_Data for processing_.
-- ==== Sys2Proof/Machine/PoundOps.lean ====
section
/-! DEFINITION. Pounds (R20 to R33, R38 to R41): their ends, levels, watermarks and packets, and the rotation of the
collectors (R34). -/

namespace Sys2Proof.Machine

/-- The islands of the users of the DRAM ports 0 to 7 (R372, R16). -/
def dramUser (q : Nat) : Nat :=
  match q with
  | 0 => 2
  | 1 => 5
  | 2 => 8
  | 3 => 9
  | 4 => 10
  | 5 => 19
  | 6 => 20
  | _ => 6

/-- The writing and the reading island of a pound (R33). -/
def poundEnds (p : Nat) : Nat × Nat :=
  if p < 8 then (11 + p, 4)
  else if p < 16 then (5, 11 + (p - 8))
  else if p < 18 then (19, 4)
  else if p < 20 then (5, 19)
  else if p < 23 then (8 + (p - 20), 4)
  else if p < 26 then (5, 8 + (p - 23))
  else match p with
    | 26 => (2, 4)
    | 27 => (5, 2)
    | 28 => (4, 5)
    | 29 => (4, 6)
    | 30 => (6, 4)
    | 31 => (21, 5)
    | 32 => (4, 21)
    | 33 => (4, 20)
    | 34 => (5, 20)
    | 35 => (2, 20)
    | 52 => (2, 3)
    | 53 => (3, 2)
    | _ => if p % 2 = 0 then (dramUser ((p - 36) / 2), 7) else (7, dramUser ((p - 36) / 2))

/-- A pound. -/
def State.pound (s : State) (p : Nat) : Pound := bankGet (fun _ => {}) s.pounds p

/-- The depth of a pound in words (PND_GEOM, R33). -/
def poundDepth (s : State) (p : Nat) : Nat := s.fld (Reg.topPndGeom p) 0 11

/-- The words a pound holds: the true level, which this model's write side sees at once (R21, notes/assumptions/8.md). -/
def Pound.level (q : Pound) : Nat := q.flight.length + q.ready.length

/-- The whole packets a pound holds: its readable end words (R26). -/
def Pound.packets (q : Pound) : Nat := (q.ready.filter (·.last)).length

/-- The comparison of R28 and R30: LEVEL ≥ MARK, never with a MARK above the depth. -/
def wmLive (mark depth level : Nat) : Bool := decide (mark ≤ level) && decide (mark ≤ depth)

/-- A pound closed by an island reset or power-down (PND_STAT.CLOSED). -/
def poundClosed (s : State) (p : Nat) : Bool := s.bit (Reg.topPndStat p) 17

/-- A pound replaced: LEVEL, WM_LIVE and PND_PKTS follow, and a rising crossing of MARK sets WM_NOTICE and increments
PND_XCNT (R27, R28, R30). -/
def State.setPound (s : State) (p : Nat) (q : Pound) : State :=
  let old := (s.pound p).level
  let mark := s.fld (Reg.topPndCfg p) 0 10
  let depth := poundDepth s p
  let s := { s with pounds := bankSet (fun _ => {}) s.pounds p q }
  let s := s.setFlds (Reg.topPndStat p) [(0, 10, q.level), (16, 1, bnat (wmLive mark depth q.level))]
  let s := s.setNat (Reg.topPndPkts p) q.packets
  if old < mark ∧ mark ≤ q.level ∧ mark ≤ depth then
    (s.setBit (Reg.topPndStat p) 24 true).incWrap (Reg.topPndXcnt p)
  else s

/-- `k` packets of `n` words each pass through a pound within one step: each is written whole and read whole, so it counts in
PND_TOT, and its words may cross MARK (R27, R33, R46; notes/assumptions/195.md). -/
def transit (s : State) (p n k : Nat) : State :=
  let level := (s.pound p).level
  let mark := s.fld (Reg.topPndCfg p) 0 10
  if k = 0 ∨ poundClosed s p = true then s
  else
    let s := if level < mark ∧ mark ≤ level + n ∧ mark ≤ poundDepth s p then
        (s.setBit (Reg.topPndStat p) 24 true).setNat (Reg.topPndXcnt p) (s.regN (Reg.topPndXcnt p) + k)
      else s
    s.addPair (Reg.topPndTotLo p) k

/-- The write side has room for a word: the pound is open and not full (R21, R40). -/
def poundRoom (s : State) (p : Nat) : Bool := !poundClosed s p && decide ((s.pound p).level < poundDepth s p)

/-- One word written (R21): it is not yet readable. -/
def poundPush (s : State) (p : Nat) (w : PWord) : State :=
  let q := s.pound p
  s.setPound p { q with flight := q.flight ++ [w], midW := !w.last }

/-- The oldest written word becomes readable (R22). -/
def poundShow (s : State) (p : Nat) : State :=
  let q := s.pound p
  match q.flight with
  | [] => s
  | w :: r => s.setPound p { q with flight := r, ready := q.ready ++ [w] }

/-- The words of the packet in progress dropped from the words a reader has taken (R25). -/
def dropOpen (taken : List PWord) : List PWord :=
  (taken.reverse.dropWhile (fun w => !w.last)).reverse

/-- A reader takes the oldest readable word. An end word with ABORT = 0 counts in PND_TOT (R46); with ABORT = 1 the reader
discards the whole packet, which counts in PND_ABORT (R25). -/
def poundTake (s : State) (p : Nat) : State :=
  let q := s.pound p
  match q.ready with
  | [] => s
  | w :: r =>
    if w.last && w.abort then
      (s.setPound p { q with ready := r, taken := dropOpen q.taken }).inc (Reg.topPndAbort p)
    else
      let s := s.setPound p { q with ready := r, taken := q.taken ++ [w] }
      if w.last then s.addPair (Reg.topPndTotLo p) 1 else s

/-- The words the reader holds of complete packets consumed: the words up to the first end word, and the rest. -/
def splitPacket : List PWord → Option (List PWord × List PWord)
  | [] => none
  | w :: r =>
    if w.last then some ([w], r)
    else match splitPacket r with
      | none => none
      | some (a, b) => some (w :: a, b)

/-- The data bytes of a list of words. -/
def wordsData (ws : List PWord) : List Byte := ws.flatMap (·.data)

/-- The meta information of a packet: that of its first word (R24). -/
def wordsMeta (ws : List PWord) : Meta :=
  match ws with
  | [] => {}
  | w :: _ => w.info

/-- A store-and-forward reader may take the next word (R26): it is within a packet, a whole packet is readable, or the pound is
as full as it is deep. -/
def mayStart (s : State) (p : Nat) : Bool :=
  let q := s.pound p
  ((q.taken.getLast?.map (fun w => !w.last)).getD false) || decide (1 ≤ q.packets) || decide (q.level = poundDepth s p)

/-- Every readable word of a pound up to the first end word taken, none where no end word is readable. -/
def takePacketN (s : State) (p : Nat) : Nat → State
  | 0 => s
  | n + 1 =>
    match (s.pound p).ready with
    | [] => s
    | w :: _ => if w.last then poundTake s p else takePacketN (poundTake s p) p n

/-- A store-and-forward reader takes the oldest packet whole and consumes it: its words, none where no whole packet is
readable or the packet was aborted (R25, R26). -/
def readPacket (s : State) (p : Nat) : Option (List PWord × State) :=
  let s :=
    match splitPacket (s.pound p).taken with
    | some _ => s
    | none => takePacketN s p ((s.pound p).ready.length)
  match splitPacket (s.pound p).taken with
  | none => none
  | some (ws, rest) => some (ws, s.setPound p { s.pound p with taken := rest })

/-- The words of `n` bytes of data as a packet, `width` bytes a word. -/
def wordsOf (width : Nat) (info : Meta) (bs : List Byte) : Nat → List PWord
  | 0 => []
  | n + 1 =>
    if bs.length ≤ width then [⟨bs, true, false, true, info⟩]
    else ⟨bs.take width, false, false, true, info⟩ :: (wordsOf width {} (bs.drop width) n).map (fun w => { w with first := false })

/-- A packet of a frame's bytes in words of a pound's width (R23). -/
def packetOf (s : State) (p : Nat) (info : Meta) (bs : List Byte) : List PWord :=
  wordsOf (max 1 (s.fld (Reg.topPndGeom p) 16 7)) info bs (bs.length + 1)

/-- The words of a whole packet written one after another. -/
def pushAll (s : State) (p : Nat) (ws : List PWord) : State := ws.foldl (fun t w => poundPush t p w) s

/-- The end word that a pound's read side writes when its writer stops partway through a packet (R38): one byte, since BYTES is at
least 1 (R23; notes/assumptions/194.md). -/
def abortEnd : PWord := ⟨[0], true, true, false, {}⟩

/-- A pound whose writing island is reset or switched off: a packet cut short gets an ABORT end word, and every whole
packet stays (R38). -/
def cutWriter (s : State) (p : Nat) : State :=
  let q := s.pound p
  if q.midW then s.setPound p { q with flight := q.flight ++ [abortEnd], midW := false } else s

/-- A pound whose reading island is reset or switched off: it is emptied, and each packet discarded or cut short counts in
PND_ABORT (R39). -/
def emptyReader (s : State) (p : Nat) : State :=
  let q := s.pound p
  let n := ((q.flight ++ q.ready).filter (·.last)).length + bnat q.midW
  (s.setPound p {}).addRc (Reg.topPndAbort p) n

/-- Every pound with an end in island `i` closed (R37 to R39). -/
def closePounds (s : State) (i : Nat) : State :=
  s.each (List.range 54) (fun p t =>
    let e := poundEnds p
    let t := if e.1 = i then cutWriter t p else t
    let t := if e.2 = i then emptyReader t p else t
    if e.1 = i ∨ e.2 = i then t.setBit (Reg.topPndStat p) 17 true else t)

/-- The pounds of island `i` reopened, but for those whose other end is still closed (R37, R41). -/
def openPounds (s : State) (i : Nat) : State :=
  s.each (List.range 54) (fun p t =>
    let e := poundEnds p
    let other := if e.1 = i then e.2 else e.1
    if (e.1 = i ∨ e.2 = i) ∧ t.bit (Reg.topIslStat other) 4 = false then t.setBit (Reg.topPndStat p) 17 false else t)

/-- The first ready source after the one accepted last, in the fixed rotation of `n` sources (R34). -/
def rotPick (n last : Nat) (ready : Nat → Bool) : Option Nat :=
  ((List.range n).map (fun i => (last + 1 + i) % n)).find? ready

end Sys2Proof.Machine
end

_What to work on_.
From the records above, reproduce exactly the lines from the one with "is readable. -/" to the one with "def packetOf (s", both included, and no others.

_Solution to this problem_.
/-- Every readable word of a pound up to the first end word taken, none where no end word is readable. -/
def takePacketN (s : State) (p : Nat) : Nat → State
  | 0 => s
  | n + 1 =>
    match (s.pound p).ready with
    | [] => s
    | w :: _ => if w.last then poundTake s p else takePacketN (poundTake s p) p n

/-- A store-and-forward reader takes the oldest packet whole and consumes it: its words, none where no whole packet is
readable or the packet was aborted (R25, R26). -/
def readPacket (s : State) (p : Nat) : Option (List PWord × State) :=
  let s :=
    match splitPacket (s.pound p).taken with
    | some _ => s
    | none => takePacketN s p ((s.pound p).ready.length)
  match splitPacket (s.pound p).taken with
  | none => none
  | some (ws, rest) => some (ws, s.setPound p { s.pound p with taken := rest })

/-- The words of `n` bytes of data as a packet, `width` bytes a word. -/
def wordsOf (width : Nat) (info : Meta) (bs : List Byte) : Nat → List PWord
  | 0 => []
  | n + 1 =>
    if bs.length ≤ width then [⟨bs, true, false, true, info⟩]
    else ⟨bs.take width, false, false, true, info⟩ :: (wordsOf width {} (bs.drop width) n).map (fun w => { w with first := false })

/-- A packet of a frame's bytes in words of a pound's width (R23). -/
def packetOf (s : State) (p : Nat) (info : Meta) (bs : List Byte) : List PWord :=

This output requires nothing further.